The DTD defines the document type. It accounts for the
Extensible in XML. The DTD is how you actually define a new
markup language -- what I often call a dialect of XML. DTDs currently are
being written for an enormous number of different problem domains, and
each DTD defines a new markup language. New markup languages now exist, or
are being designed, to mark up the plays of Shakespeare; to define general
data resources (RDF); to model information in the health care industry
(HL7 SGML/XML); to typeset, display, and actively use mathematical
equations (MathML); and to perform electronic data interchange (XML/EDI).
There's even a proposal for a markup language for business data in the
footwear industry (FDX). (No, I'm not joking.)
Central to each of these new languages is a DTD that describes what
tags the markup language has, what those tags' attributes may be, and how
they may be combined. A DTD specifies very clearly what information may or
may not be included in a markup language. For instance, the DTD for HTML
does not allow for markup tags to select paper size for printing.
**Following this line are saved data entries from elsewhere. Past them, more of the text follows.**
-- ==== Sys2Proof/Certificates/Slice0/Obligations.lean ====
section
/-!
DEFINITION. The statements about this model.
-/

open Sys2Proof Sys2Proof.Machine

/-- Every R-format integer instruction of a core completes with its result in g[RD] (R109, Table 5.4): nothing else of the core but its
progress, and nothing outside the core, changes; RD = 0 writes nothing. -/
def Obligations.IntegerRegisterInstructionsComplete : Prop :=
  ∀ p ∈ ([(.add, fun a b => BitVec.ofNat 32 (a.toNat + b.toNat)),
      (.sub, fun a b => BitVec.ofInt 32 (a.toInt - b.toInt)),
      (.and, fun a b => a &&& b),
      (.or, fun a b => a ||| b),
      (.xor, fun a b => a ^^^ b),
      (.sll, fun a b => BitVec.ofNat 32 (a.toNat * 2 ^ (b.toNat % 32))),
      (.srl, fun a b => BitVec.ofNat 32 (a.toNat / 2 ^ (b.toNat % 32))),
      (.sra, fun a b => BitVec.ofInt 32 (a.toInt / 2 ^ (b.toNat % 32))),
      (.slt, fun a b => if a.toInt < b.toInt then 1 else 0),
      (.sltu, fun a b => if a.toNat < b.toNat then 1 else 0),
      (.min, fun a b => if a.toInt ≤ b.toInt then a else b),
      (.max, fun a b => if a.toInt ≤ b.toInt then b else a),
      (.minu, fun a b => if a.toNat ≤ b.toNat then a else b),
      (.maxu, fun a b => if a.toNat ≤ b.toNat then b else a),
      (.mul, fun a b => BitVec.ofNat 32 (a.toNat * b.toNat)),
      (.mulh, fun a b => BitVec.ofInt 32 (a.toInt * b.toInt / 2 ^ 32)),
      (.mulhu, fun a b => BitVec.ofNat 32 (a.toNat * b.toNat / 2 ^ 32)),
      (.div, fun a b => if b.toNat = 0 then 0xFFFFFFFF else BitVec.ofInt 32 (Int.tdiv a.toInt b.toInt)),
      (.divu, fun a b => if b.toNat = 0 then 0xFFFFFFFF else BitVec.ofNat 32 (a.toNat / b.toNat)),
      (.rem, fun a b => if b.toNat = 0 then a else BitVec.ofInt 32 (Int.tmod a.toInt b.toInt)),
      (.remu, fun a b => if b.toNat = 0 then a else BitVec.ofNat 32 (a.toNat % b.toNat))]
      : List ((CoreRef → RFields → Instr) × (Word → Word → Word))),
    ∀ (s : State) (r : CoreRef) (w : RFields), w.res = 0 → ready s r { g := [w.ra, w.rb], wg := [w.rd] } = true →
      Completes (p.1 r w) s r ((s.core r).pc + 4) (WritesG w.rd (p.2 ((s.core r).rg w.ra) ((s.core r).rg w.rb)))

/-- Every I-format integer instruction and immediate shift completes with its result in g[RD] (R107, R108): the immediate sign-extended but
in ANDI, ORI, XORI and LUI, where it is zero-extended. -/
def Obligations.IntegerImmediateInstructionsComplete : Prop :=
  (∀ p ∈ ([(.addi, fun a i => BitVec.ofInt 32 (a.toInt + i.toInt)),
      (.andi, fun a i => a &&& BitVec.ofNat 32 i.toNat),
      (.ori, fun a i => a ||| BitVec.ofNat 32 i.toNat),
      (.xori, fun a i => a ^^^ BitVec.ofNat 32 i.toNat),
      (.slti, fun a i => if a.toInt < i.toInt then 1 else 0),
      (.sltiu, fun a i => if a.toNat < (BitVec.ofInt 32 i.toInt).toNat then 1 else 0)]
      : List ((CoreRef → IFields → Instr) × (Word → BitVec 16 → Word))),
    ∀ (s : State) (r : CoreRef) (w : IFields), ready s r { g := [w.ra], wg := [w.rd] } = true →
      Completes (p.1 r w) s r ((s.core r).pc + 4) (WritesG w.rd (p.2 ((s.core r).rg w.ra) w.imm)))
  ∧ (∀ (s : State) (r : CoreRef) (w : IFields), w.ra = 0 → ready s r { g := [w.ra], wg := [w.rd] } = true →
      Completes (.lui r w) s r ((s.core r).pc + 4) (WritesG w.rd (BitVec.ofNat 32 (w.imm.toNat * 2 ^ 16))))
  ∧ (∀ p ∈ ([(.slli, fun a n => BitVec.ofNat 32 (a.toNat * 2 ^ n)),
      (.srli, fun a n => BitVec.ofNat 32 (a.toNat / 2 ^ n)),
      (.srai, fun a n => BitVec.ofInt 32 (a.toInt / 2 ^ n))]
      : List ((CoreRef → ShFields → Instr) × (Word → Nat → Word))),
    ∀ (s : State) (r : CoreRef) (w : ShFields), w.mid = 0 → ready s r { g := [w.ra], wg := [w.rd] } = true →
      Completes (p.1 r w) s r ((s.core r).pc + 4) (WritesG w.rd (p.2 ((s.core r).rg w.ra) w.sh.toNat)))

/-- A taken branch goes to PC + 4 × OFF, another to the next instruction; a jump goes to its target and JAL and JALR link in g31 and g[RD]
(R106, R108). A taken target above 0x3FFC (a negative one lies there, as a 32-bit address) or no multiple of 4 raises 0x4102 at the
instruction, which writes nothing. -/
def Obligations.BranchesAndJumpsComplete : Prop :=
  (∀ p ∈ ([(.beq, fun a b => a = b), (.bne, fun a b => a ≠ b), (.blt, fun a b => a.toInt < b.toInt), (.bge, fun a b => b.toInt ≤ a.toInt),
      (.bltu, fun a b => a.toNat < b.toNat), (.bgeu, fun a b => b.toNat ≤ a.toNat)]
      : List ((CoreRef → BFields → Instr) × (Word → Word → Prop))),
    ∀ (s : State) (r : CoreRef) (w : BFields), ready s r { g := [w.ra, w.rb] } = true →
      let t : Nat := (BitVec.ofInt 32 ((s.core r).pc + 4 * w.off.toInt)).toNat
      (¬ p.2 ((s.core r).rg w.ra) ((s.core r).rg w.rb) → Completes (p.1 r w) s r ((s.core r).pc + 4) WritesNone)
      ∧ (p.2 ((s.core r).rg w.ra) ((s.core r).rg w.rb) →
          (t ≤ 0x3FFC ∧ t % 4 = 0 → Completes (p.1 r w) s r t WritesNone)
          ∧ (¬ (t ≤ 0x3FFC ∧ t % 4 = 0) → exec (p.1 r w) s = .next (s.exception r 0x4102))))
  ∧ (∀ (s : State) (r : CoreRef) (off : BitVec 26),
      let t : Nat := (BitVec.ofInt 32 ((s.core r).pc + 4 * off.toInt)).toNat
      (ready s r {} = true →
        (t ≤ 0x3FFC ∧ t % 4 = 0 → Completes (.j r off) s r t WritesNone)
        ∧ (¬ (t ≤ 0x3FFC ∧ t % 4 = 0) → exec (.j r off) s = .next (s.exception r 0x4102)))
      ∧ (ready s r { wg := [31] } = true →
        (t ≤ 0x3FFC ∧ t % 4 = 0 → Completes (.jal r off) s r t (WritesG 31 (BitVec.ofNat 32 ((s.core r).pc + 4))))
        ∧ (¬ (t ≤ 0x3FFC ∧ t % 4 = 0) → exec (.jal r off) s = .next (s.exception r 0x4102))))
  ∧ (∀ (s : State) (r : CoreRef) (w : IFields), ready s r { g := [w.ra], wg := [w.rd] } = true →
      let t : Nat := (BitVec.ofInt 32 (((s.core r).rg w.ra).toInt + w.imm.toInt)).toNat
      (t ≤ 0x3FFC ∧ t % 4 = 0 → Completes (.jalr r w) s r t (WritesG w.rd (BitVec.ofNat 32 ((s.core r).pc + 4))))
      ∧ (¬ (t ≤ 0x3FFC ∧ t % 4 = 0) → exec (.jalr r w) s = .next (s.exception r 0x4102)))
Let's take a look at a DTD for the recipe XML in Listing 3. I'm going
to call it JWSRML (JavaWorld Scary Recipe Markup Language).
Apologies to anyone already using that acronym.
<!-- This is the example DTD for the example XML
--> <!ELEMENT Recipe (Name, Description?, Ingredients?,
Instructions?)> <!ELEMENT Name (#PCDATA)> <!ELEMENT
Description (#PCDATA)> <!ELEMENT Ingredients
(Ingredient)*> <!ELEMENT Ingredient (Qty,
Item)> <!ELEMENT Qty (#PCDATA)> <!ATTLIST Qty unit CDATA
#REQUIRED> <!ELEMENT Item (#PCDATA)> <!ATTLIST Item
optional CDATA
"0" isVegetarian
CDATA "true"> <!ELEMENT Instructions (Step)+>
Listing 4. The DTD for JWSRML
The document type definition in Listing 4 defines a language for a
validating parser to accept -- meaning, the parser will produce errors if
the rules listed in the DTD aren't followed. To get a general idea of how
a DTD works, let's look at what a few of the lines in this file mean.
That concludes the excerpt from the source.